Hey @Drowser2430 — thanks so much for putting this together! It's awesome to see someone take the initiative to build a full ML example for PDD, and the customer churn use case is a great choice. The code itself is clean, well-tested, and clearly demonstrates the train → evaluate → predict workflow. Really appreciate the effort here. 🙌

I have some feedback that should help get this ready to merge. Most of it is structural, and a few items relate to how PDD prompts are typically written (we have a prompting guide that covers the conventions).

Structural Issues (please fix before merge)

1. `examples/README.md` was overwritten

The existing README documents all the other examples (agentic fallback, edit file tool, handpaint, hello world, hello you, pi calc, QR code sandwich). This PR replaces it entirely with content only about customer churn.

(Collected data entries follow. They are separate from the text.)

-- ==== Sys2Proof/Machine/FixedWidth.lean ====
section
/-! DEFINITION. The Fixed-Width Codec's commands, ENC.* and DEC.* (spec/42_fixed_width_codec.md rules R133 to
R154). -/

namespace Sys2Proof.Machine

/-- The template of every `ENC.<k>` (42_fixed_width_codec R133). -/
def encCommand (k : Kind) (ord : ByteOrder) (s : State) : Result :=
  match encBytes s.cfg k ord ⟨k.code, s.reqWord, s.reqFval⟩ 0 s.drawCount with
  | .error r => raiseFault r s
  | .ok e => storeRecord k.size e s

/-- The template of every `DEC.<k>` (42_fixed_width_codec R134). -/
def decCommand (k : Kind) (ord : ByteOrder) (s : State) : Result :=
  guardCapacity s.reqOff.toNat k.size s
    (let it := decItem s.cfg k ord (s.buf.readBytes s.reqOff.toNat k.size)
     let t := if k.isFloat then s.setRspFval it.real else s.setRspWord it.word
     .next (t.setRspLen (BitVec.ofNat 64 k.size)))

/-- ENC.U8 (42_fixed_width_codec R135). -/
def execEncU8 (ord : ByteOrder) (s : State) : Result := encCommand .u8 ord s

/-- ENC.I8 (42_fixed_width_codec R136). -/
def execEncI8 (ord : ByteOrder) (s : State) : Result := encCommand .i8 ord s

/-- ENC.U16 (42_fixed_width_codec R137). -/
def execEncU16 (ord : ByteOrder) (s : State) : Result := encCommand .u16 ord s

/-- ENC.I16 (42_fixed_width_codec R138). -/
def execEncI16 (ord : ByteOrder) (s : State) : Result := encCommand .i16 ord s

/-- ENC.U32 (42_fixed_width_codec R139). -/
def execEncU32 (ord : ByteOrder) (s : State) : Result := encCommand .u32 ord s

/-- ENC.I32 (42_fixed_width_codec R140). -/
def execEncI32 (ord : ByteOrder) (s : State) : Result := encCommand .i32 ord s

/-- ENC.U64 (42_fixed_width_codec R141). -/
def execEncU64 (ord : ByteOrder) (s : State) : Result := encCommand .u64 ord s

/-- ENC.I64 (42_fixed_width_codec R142). -/
def execEncI64 (ord : ByteOrder) (s : State) : Result := encCommand .i64 ord s

/-- ENC.F32 (42_fixed_width_codec R143). -/
def execEncF32 (ord : ByteOrder) (s : State) : Result := encCommand .f32 ord s

/-- ENC.F64 (42_fixed_width_codec R144). -/
def execEncF64 (ord : ByteOrder) (s : State) : Result := encCommand .f64 ord s

/-- DEC.U8 (42_fixed_width_codec R145). -/
def execDecU8 (ord : ByteOrder) (s : State) : Result := decCommand .u8 ord s

/-- DEC.I8 (42_fixed_width_codec R146). -/
def execDecI8 (ord : ByteOrder) (s : State) : Result := decCommand .i8 ord s

/-- DEC.U16 (42_fixed_width_codec R147). -/
def execDecU16 (ord : ByteOrder) (s : State) : Result := decCommand .u16 ord s

/-- DEC.I16 (42_fixed_width_codec R148). -/
def execDecI16 (ord : ByteOrder) (s : State) : Result := decCommand .i16 ord s

/-- DEC.U32 (42_fixed_width_codec R149). -/
def execDecU32 (ord : ByteOrder) (s : State) : Result := decCommand .u32 ord s

/-- DEC.I32 (42_fixed_width_codec R150). -/
def execDecI32 (ord : ByteOrder) (s : State) : Result := decCommand .i32 ord s

/-- DEC.U64 (42_fixed_width_codec R151). -/
def execDecU64 (ord : ByteOrder) (s : State) : Result := decCommand .u64 ord s

/-- DEC.I64 (42_fixed_width_codec R152). -/
def execDecI64 (ord : ByteOrder) (s : State) : Result := decCommand .i64 ord s

/-- DEC.F32 (42_fixed_width_codec R153). -/
def execDecF32 (ord : ByteOrder) (s : State) : Result := decCommand .f32 ord s

/-- DEC.F64 (42_fixed_width_codec R154). -/
def execDecF64 (ord : ByteOrder) (s : State) : Result := decCommand .f64 ord s

end Sys2Proof.Machine
end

Could you restore the original and instead place your README at examples/customer_churn/README.md? You could also add a short entry for the new example in the top-level README.

2. Binary zip file committed

pdd-contribution-Drowser2430.zip was included at the repo root — this should be removed from the PR.

3. Files should live in a subdirectory

Your PR description and README both describe an examples/customer_churn/ directory structure (which is the right idea!), but the files are currently placed flat in examples/. Moving them into examples/customer_churn/ (with the prompt under prompts/) would match the description and keep things tidy.

Prompt Guide Alignment

These aren't blockers, but aligning with the project's prompting guide would make this a stronger example of the PDD workflow.

4. Prompt-to-code ratio is a bit high (~46%)

The guide recommends 10–30% of expected code size. Right now the prompt is 76 lines for ~165 lines of code. A lot of what's in the "Technical Requirements" section (pipeline structure, max_iter=1000, random_state=42, test_size=0.2) is specifying how to implement rather than what the module should do. Trimming those implementation details would bring the ratio down nicely.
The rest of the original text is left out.